Onboarding to Single Sign On(SSO)
Single Sign-on (SSO) is a mechanism that allows users to access multiple applications using a single set of credentials. Instead of having separate login credentials for each application, users can log in once and access all authorized applications seamlessly with SSO.
Uber supports SSO for administrators/coordinators to access the Uber for Business web dashboard. Enterprise companies find SSO to provide a range of benefits that suit their needs, including below (but not limited to):
- Centrally controlled authentication that some companies prefer for security reasons
- A global Standard for Enterprise access
- Smooth experience to login
- Separates business and personal accounts
- SSO enabled accounts are automatically linked to the organization
Supported Identity Providers:
- Azure AD
Supported SSO Protocols:
- SAML (Security Assertion Markup Language)
¶ Pre Checklist
To enable Admin/Coordinator SSO, there are certain requirements that need to be fulfilled before you begin the setup process.
- Firstly, you must be onboarded to an Uber for Business organization and have administrative access to it through business.uber.com.
- Additionally, your organization must be using one of the Identity providers that we currently support.
- To enable users for SSO, they should be added to the Identity Provider portal, and assigned to the Uber for Business application.
- If you have created multiple organizations with Uber for Business, you will need to specify which organizations you want to enable for Admin/Coordinator SSO.
¶ Steps to enable Admin/Coordinator SSO
To enable single sign-on (SSO) for admins/coordinators in your organization, please contact your Sales Manager:
As part of the SSO request, you will need to share the following details with your sales manager or business API support agent: (Your IT administrator should be able to help with the below details)
- Organization’s name or uuid
- Email domain
- Identity provider (IDP) sign-in URL
- IDP public key ( X509 Certificate / Base64 Certificate )
- IDP Metadata file URL (can be shared instead of requirements 3,4)
Details on how to get this info can be found here
Next, you must verify domain ownership by updating a DNS record on your domain provider’s website. Your account manager or support agent will provide you with a verification string to be updated on the domain record to complete this step. Please seek assistance from your IT administrator if needed.
Once this step is completed, confirm it back to your sales manager or support agent. They will then get SSO enabled for your organization and send a confirmation to you.
All admins/coordinators will receive a welcome email and SSO enablement will be complete for your organization. For more information about the sign-up experience for admins, please see below.
¶ Sign-up experience for Admins/Coordinators
After an organization is enabled for SSO and a user is added as an admin/coordinator to the Uber for Business dashboard using their work email ID, there are two sign-up flows depending on the circumstances:
- If the user’s work email ID is available to create a business account and has not been used to create an Uber account before, a business account will be created for them with SSO settings. The user will receive a welcome email, log in through IDP using SSO, and review and accept the T&Cs for the new business account (a one-time step).
- If the user already has an Uber account with their work email ID, they will be prompted to choose between two options to create a business account:
- Option 1: Update their current Uber account’s email address to a personal one for personal use, freeing up the work email ID. An auto-created and activated business account with the work email ID will have SSO enabled.
- Option 2: Transfer the existing Uber account to a business account. They could create another Uber account with a personal email address for personal use.
¶ Implications of converting personal account to a business account
It’s important to note that converting a current Uber account to a business account means that the account will be managed by the organization.

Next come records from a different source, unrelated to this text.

-- ==== Sys2Proof/Machine/Ops.lean ====
section
/-!
DEFINITION. What every core instruction shares (spec 03 R63–R68, R85, spec 04 R91–R106, spec 07 R167–R178): the checks before it, its
retirement, CODE objects and fetches, the hand file's spill and fill, entry of an exception and return from one, Trump collapse, and
the delivery of faults.
-/
namespace Sys2Proof.Machine

open Sys2Proof

/-- An exception to be entered: level, vector, what XCA records (cause, ORIG, OLVL, XSUB and the other fields), XPC, XAD and XOP. -/
structure Event where
  lvl   : Nat
  vec   : Nat
  cause : Nat
  orig  : Nat := 0
  olvl  : Nat := 0
  xsub  : Nat := 0
  rest  : W64 := 0#64
  xpc   : Ip
  xad   : W64 := 0#64
  xop   : W64 := 0#64
  deriving DecidableEq, Repr

/-- XCA of an event (spec 07, XCAn). -/
def Event.xca (e : Event) : W64 :=
  putFld 27 25 e.olvl ||| putFld 17 16 e.xsub ||| putFld 15 8 e.orig ||| putFld 7 0 e.cause ||| e.rest

/-- XCA fields TRAPN, GROUP, OPND and HALF of a fault. -/
def Exn.rest (e : Exn) : W64 := putFld 37 28 e.trapn ||| putFld 24 22 e.group ||| putFld 21 19 e.opnd ||| putFld 18 18 e.half.toNat

/-- A fault's XSTACK with a value of XSUB (R174). -/
def Exn.xstk (k : Nat) : Exn := { cause := .xstack, xsub := k }

/-- A computation whose faults all count as one fault. -/
def asFault {α : Type} (e : Exn) (m : MM α) : MM α := fun s =>
  match m s with
  | .ok a s => .ok a s
  | .error (.exn _) s => .error (.exn e) s
  | .error w s => .error w s

/-- A fault of a computation reported for a half of a pair word (R98). -/
def inHalf {α : Type} (b : Bool) (m : MM α) : MM α := fun s =>
  match m s with
  | .ok a s => .ok a s
  | .error (.exn e) s => .error (.exn { e with half := b }) s
  | .error w s => .error w s

/-- A fault of a computation with what an instruction adds to its record. -/
def mapExn {α : Type} (f : Exn → Exn) (m : MM α) : MM α := fun s =>
  match m s with
  | .ok a s => .ok a s
  | .error (.exn e) s => .error (.exn (f e)) s
  | .error w s => .error w s

/-- How an instruction ends: at the next index; at another place; at a yield point after a commit, from which it goes on later (R143); at a point
of a micro-routine (R196); or with everything that follows its commit already done. -/
inductive Next where
  | seq
  | goto (ip : Ip)
  | pause
  | held
  | done
  deriving DecidableEq, Repr

/-- What decoding an instruction establishes (R99): a reserved encoding, an illegal pair, supervisor only, a repeat prefix, the register
groups it uses, and the registers that XOP records. -/
structure Pre where
  illegal : Bool := false
  badPair : Bool := false
  sup     : Bool := false
  isRep   : Bool := false
  groups  : Nat := 0
  opnds   : Opnds := {}
  /-- Half B of a pair word: whether its encoding is reserved, its groups and its registers. -/
  illegalB : Bool := false
  groupsB : Nat := 0
  opndsB  : Opnds := {}
  deriving DecidableEq, Repr

/-- The registers that XOP records of a fault. -/
def Pre.opndsOf (p : Pre) (e : Exn) : Opnds := if e.half then p.opndsB else p.opnds

namespace State

/-! Debug at boundaries (spec 20 R485–R488). -/

def dbgOn (s : State) (c : Nat) : Bool := s.rb (Reg.DBG_DBGCTL c) 0
/-- A repeat is active in the bank of the current level; its prefix is REP.N. -/
def repAct (s : State) (c : Nat) : Bool := bitAt (s.rptR c) 32
def repHeld (s : State) (c : Nat) : Bool := s.repAct c && bitAt (s.rptR c) 33
/-- A debug event or the halt request waits to be taken at this boundary (R169, R489). -/
def debugDue (s : State) (c : Nat) : Bool :=
  s.cl c == 0 && !s.repHeld c &&
    (s.rb (Reg.DBG_DBGSTAT c) 1 || (s.core c).watchAt.isSome || (s.core c).stepAt || (s.core c).stopRet.isSome)
/-- The core stands at a boundary at which an event of a level may be taken: no routine is running, no microword waits, and REP.N does not hold
the level (R103, R169). -/
def atBoundary (s : State) (c l : Nat) : Bool :=
  (s.core c).micro.isNone && !(s.core c).evacHold && !(decide (l ≤ 5) && s.repHeld c)
/-- An offered source may enter its level at this boundary. -/
def levelDue (s : State) (c l : Nat) : Bool := s.offered c l && s.levelEnabled c l && s.atBoundary c l
/-- An enabled event of a higher level waits at this boundary (R169). -/
def higherDue (s : State) (c l : Nat) : Bool := (List.range 8).any (fun k => decide (l < k) && s.levelDue c k)
/-- A handshake waits for this boundary (R258): the routine in progress ends there as it does for an event. -/
def shakeDue (s : State) (c : Nat) : Bool :=
  (s.core c).hshake.isSome && !s.repHeld c && (match s.sweep.heap with | some h => s.heapMode h != 2 | none => false)
/-- The core stands before an instruction: it runs, waits for nothing, and no routine is in progress. -/
def atInstr (s : State) (c : Nat) : Bool := s.running c && (s.core c).wait == .none && !(s.core c).evacHold && (s.core c).micro.isNone
/-- The core can execute an instruction now: it stands before one, and no enabled event and no handshake is to be taken first (R167, R169, R258). -/
def ready (s : State) (c : Nat) : Bool := s.atInstr c && !s.debugDue c && !s.higherDue c 1 && !s.shakeDue c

The organization will have access to all activity and data on the account, including details of past and future Uber trips and meals of the user. Converting the account to a business account is irreversible and should be at the individual user’s sole discretion.

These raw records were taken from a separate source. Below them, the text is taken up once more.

-- ==== Sys2Proof/Machine/Dispatch.lean ====
section
/-!
DEFINITION. One arm per command: each calls its meaning.
-/
namespace Sys2Proof.Machine

open Sys2Proof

Note: After receiving an email to select one of the above options, the user will log in through IDP using SSO and review and accept the T&Cs for the new business account (a one-time step). For Option 2, this step will be skipped as the T&Cs were already accepted when the Uber account was first created, although the user will need to affirmatively consent to the account conversion.
¶ Business account in Uber for Business
- A business account is an account managed by an organization and solely used for business purposes.
- It is separate from personal accounts and managed by the organization for activating features such as single sign-on, password reset, and two-factor authentication. When an employee leaves the organization, their access to the account is automatically revoked upon removal from the organization’s IDP.
- All trip data taken via a business account will be available to the organization through the Uber for Business dashboard even if the employee leaves. Employees still have data subject rights and can contact Uber support for any past data from their business account if needed in the future.
- Currently, regular trips or meals cannot be accessed using your Uber app through a business account. However, we are in the process of imminent enhancements that will enable the same for SSO-enabled admins.
Note: Any admins who are currently using an email address[official or personal] and password to login to business dashboard before enabling SSO, it is considered to be personal accounts.